Every year at midnight on 7 March, hundreds of women from all over Georgia gather next to the Samgori Metro Station with tens of thousands of flowers to greet International Women’s Day.
For many years, Caucasian spring crocus, also known as ‘snowdrops’, has become the symbol of International Women’s Day in Georgia, and is a common gift made to commemorate the occasion.
Even though the price of the flowers is quite low, sellers say it is getting harder and harder to collect them in the wild.
Caucasian spring crocuses grow all over Georgia. But women from the market complain that this year, it was not easy to find and pick them.
‘The city people definitely cannot go there, it’s so hard. We are climbing to the very end of mountain peaks to get these snowdrops’, Lena, a flower seller from Mtskheta, told OC Media. It is her second night at the Samgori market.
The culprit, at least in part, seems to be climate change.
‘There is no more snow in that area, so it is very hard for the flowers to show up’, Lena said. ‘It is very important for them that the soil is covered in a lot of snow.’
Each year Lena has to climb to ever higher, colder altitudes to find the flowers.

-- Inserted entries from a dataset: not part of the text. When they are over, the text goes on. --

-- ==== Sys2Proof/Machine/Barrier.lean ====
section
/-! DEFINITION. The barrier controller (03_lane_sensors_barriers_and_lights.md, 3.3 and 3.4) as functions of one barrier.
Each answers the barrier and what it reports: that it entered FALLING (the light, R58), a third safety reversal (R53), a
new fault (R52), or a request refused because it is in FAULT (R46, R47). The lane controller acts on the report in
Sys2Proof/Machine/Lane.lean. -/

namespace Sys2Proof.Machine

/-- What a barrier controller answers to a request or an event. -/
structure BarrierStep where
  barrier : Barrier
  fell : Bool
  obstructed : Bool
  fault : Option FaultCause
  refused : Bool
  deriving DecidableEq, Repr

/-- The timings of a barrier that start with a movement or a beam: its lane's travel timeout and clear delay in s (R48,
R51). -/
structure BarrierTimes where
  travel : Nat
  clear : Nat
  deriving DecidableEq, Repr

/-- A lane's barrier timings as its settings hold them. -/
def LaneSettings.times (c : LaneSettings) : BarrierTimes := { travel := c.travel, clear := c.clear }

/-- A barrier with nothing to report. -/
def Barrier.quiet (b : Barrier) : BarrierStep :=
  { barrier := b, fell := false, obstructed := false, fault := none, refused := false }

/-- A barrier that has entered FALLING. -/
def Barrier.fallen (b : Barrier) : BarrierStep := { b.quiet with fell := true }

/-! ### Movements -/

/-- Arrival in DOWN (R49). -/
def Barrier.arriveDown (b : Barrier) : Barrier :=
  { b with state := .down, travel := none, leaveLimit := false, reversals := 0, lowerPending := false }

/-- Entry to FALLING (R47, R50, R51): the travel timer starts, the lower-pending flag is cleared, and a lowering from UP
starts the leave-limit timer. A movement whose end limit is active ends at once (R49). -/
def Barrier.enterFalling (t : BarrierTimes) (fromUp : Bool) (b : Barrier) : Barrier :=
  let m := { b with state := .falling, lowerPending := false, travel := some t.travel, leaveLimit := fromUp }
  if m.downLimit then m.arriveDown else m

/-- Arrival in UP (R49): with the lower-pending flag set and the beam settled, the barrier enters FALLING at once. -/
def Barrier.arriveUp (t : BarrierTimes) (b : Barrier) : BarrierStep :=
  let m := { b with state := .up, travel := none, leaveLimit := false }
  if m.lowerPending && m.settled then (m.enterFalling t true).fallen else m.quiet

/-- Entry to RISING (R46, R50, R51): the travel timer starts, and a raising from DOWN starts the leave-limit timer. A
movement whose end limit is active ends at once (R49). -/
def Barrier.enterRising (t : BarrierTimes) (fromDown : Bool) (b : Barrier) : BarrierStep :=
  let m := { b with state := .rising, travel := some t.travel, leaveLimit := fromDown }
  if m.upLimit then m.arriveUp t else m.quiet

/-- Entry to FAULT (R52): timers of movement stop, lower-pending is cleared, the reversal count is kept. -/
def Barrier.enterFault (cause : FaultCause) (b : Barrier) : BarrierStep :=
  { ({ b with state := .fault, cause := some cause, travel := none, leaveLimit := false, lowerPending := false } :
      Barrier).quiet with fault := some cause }

/-! ### Requests -/

/-- A raise request (R46); refused in FAULT, and in every state while ESTOP is active (R56). -/
def Barrier.raiseRequest (t : BarrierTimes) (estop : Bool) (b : Barrier) : BarrierStep :=
  if b.state = .fault then { b.quiet with refused := true }
  else if estop then b.quiet
  else
    let m := { b with lowerPending := false }
    match m.state with
    | .down => m.enterRising t true
    | .stopped | .falling => m.enterRising t false
    | .rising | .up | .fault => m.quiet

/-- A new lower request in UP or STOPPED (R47): the reversal count is set to 0; with a settled beam the barrier falls at
once, otherwise the lower-pending flag is set. -/
def Barrier.newLower (t : BarrierTimes) (b : Barrier) : BarrierStep :=
  let m := { b with reversals := 0 }
  if m.settled then (m.enterFalling t (decide (m.state = .up))).fallen
  else { m with lowerPending := true }.quiet

/-- A lower request (R47); refused in FAULT, and in every state while ESTOP is active (R56). -/
def Barrier.lowerRequest (t : BarrierTimes) (estop : Bool) (b : Barrier) : BarrierStep :=
  if b.state = .fault then { b.quiet with refused := true }
  else if estop then b.quiet
  else
    match b.state with
    | .up | .stopped => if b.lowerPending then b.quiet else b.newLower t
    | .rising => if b.lowerPending then b.quiet else { b with reversals := 0, lowerPending := true }.quiet
    | .falling | .down | .fault => b.quiet

/-! ### Input changes and expiries -/

/-- Whether a lower-pending barrier at rest may fall: the beam is settled. -/
def Barrier.resumeFall (t : BarrierTimes) (fromUp : Bool) (b : Barrier) : BarrierStep :=
  if b.lowerPending && b.settled then (b.enterFalling t fromUp).fallen else b.quiet

/-- The effects of a limit change on a barrier that is not in FAULT and has not both limits active (R49, R50, R54). -/
def Barrier.limitMove (t : BarrierTimes) (limit : Limit) (active : Bool) (b : Barrier) : BarrierStep :=
  match b.state, limit, active with
  | .rising, .up, true => b.arriveUp t
  | .rising, .down, false => { b with leaveLimit := false }.quiet
  | .falling, .down, true => b.arriveDown.quiet
  | .falling, .up, false => { b with leaveLimit := false }.quiet
  | .down, .down, false => { b with state := .stopped }.quiet
  | .up, .up, false => { b with state := .stopped }.quiet
  | .stopped, .down, true => b.arriveDown.quiet
  | .stopped, .up, true => ({ b with state := .up } : Barrier).resumeFall t true
  | _, _, _ => b.quiet

/-- The debounced level of a limit. -/
def Barrier.setLimit (limit : Limit) (active : Bool) (b : Barrier) : Barrier :=
  match limit with
  | .up => { b with upLimit := active }
  | .down => { b with downLimit := active }

/-- An input change of a limit: both limits active at once give FAULT with cause LIMITS in every state but FAULT, where no
limit change has an effect (R52). While ESTOP is active a barrier takes limit changes as R54 states; no movement begins
(R56). -/
def Barrier.limitChange (t : BarrierTimes) (limit : Limit) (active : Bool) (b : Barrier) : BarrierStep :=
  let m := b.setLimit limit active
  if m.state = .fault then m.quiet
  else if m.upLimit && m.downLimit then m.enterFault .limits
  else m.limitMove t limit active

/-- A safety reversal (R53): the barrier enters RISING and the count goes up; below 3 the lower-pending flag is set, unless
the lane is in HOLD (R55); at 3 the obstruction is reported. -/
def Barrier.reverse (t : BarrierTimes) (held : Bool) (b : Barrier) : BarrierStep :=
  let n := b.reversals + 1
  let m := { b with reversals := n, lowerPending := decide (n < 3) && !held }
  { m.enterRising t false with obstructed := decide (n = 3) }

/-- The expiry of the clear-delay timer (R48): with the lower-pending flag set in UP or STOPPED, the barrier falls. -/
def Barrier.clearExpired (t : BarrierTimes) (b : Barrier) : BarrierStep :=
  let m := { b with clearDelay := none }
  if m.lowerPending && (decide (m.state = .up) || decide (m.state = .stopped)) then
    (m.enterFalling t (decide (m.state = .up))).fallen
  else m.quiet

/-- An input change of the safety beam (R48, R53). A change to clear starts the clear-delay timer, which expires as it
starts when the clear delay is 0; a change to broken stops it, and during FALLING is a safety reversal. -/
def Barrier.beamChange (t : BarrierTimes) (held broken : Bool) (b : Barrier) : BarrierStep :=
  if broken then
    let m := { b with beamBroken := true, clearDelay := none }
    if m.state = .falling then m.reverse t held else m.quiet
  else
    let m := { b with beamBroken := false, clearDelay := some t.clear }
    if t.clear = 0 then m.clearExpired t else m.quiet

/-- The state a barrier's limits show: DOWN, UP, or STOPPED with neither active. -/
def Barrier.limitState (b : Barrier) : BarrierState :=
  if b.downLimit then .down else if b.upLimit then .up else .stopped

/-- ESTOP becomes active (R56): a moving barrier stops in the state its limits show, and lower-pending is cleared. -/
def Barrier.estopStop (b : Barrier) : Barrier :=
  let m := { b with lowerPending := false }
  if b.state = .rising ∨ b.state = .falling then { m with state := b.limitState, travel := none, leaveLimit := false }
  else m

/-- The entry of the lane to HOLD (R55): lower-pending is cleared; a movement goes on, the clear-delay timer runs on. -/
def Barrier.onHold (b : Barrier) : Barrier := { b with lowerPending := false }

/-- The manual CLEAR of a barrier in FAULT whose limits are not both active (R57). -/
def Barrier.cleared (b : Barrier) : Barrier :=
  { b with state := b.limitState, cause := none, lowerPending := false, reversals := 0 }

/-- The first state of a barrier from its limits (R59). -/
def Barrier.first (p : BarrierPins) : Barrier :=
  let b : Barrier := { Barrier.reset with upLimit := p.up, downLimit := p.down, beamBroken := p.beam }
  if p.up && p.down then { b with state := .fault, cause := some .limits } else { b with state := b.limitState }

/-- What READ_LANE_IO reports of a barrier (R60). -/
def Barrier.report (b : Barrier) : BarrierReport where
  upLimit := b.upLimit
  downLimit := b.downLimit
  beamBroken := b.beamBroken
  raiseOut := b.raiseOut
  lowerOut := b.lowerOut
  state := b.state
  cause := b.cause
  lowerPending := b.lowerPending
  reversals := b.reversals
  settled := b.settled

end Sys2Proof.Machine
end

But Lena brings flowers other than crocuses too. She calls her favourites ‘the brides’ and spends all year getting them ready for 8 March.
Laura lives in Zugdidi. She also prepares her flower garden for the 8 March every year.
She is in her 70’s and travels nearly the length of the country to sell her flowers in Tbilisi. She told OC Media that she would never have imagined doing such a thing in the past, but a low pension and her family’s financial needs have left her little choice.
‘Whoever buys these flowers won’t catch the coronavirus’, Izolda, another seller, suggested to her potential customers. Izolda, 78, also traveled hundreds of kilometres to Tbilisi, just for this day.
Despite a lack of medical evidence, she told OC Media that she truly believes that the flowers and herbs from her garden can cure anything.
She told us she used to heal friends, neighbours, and relatives, mostly using only dried herbs and flowers from her garden.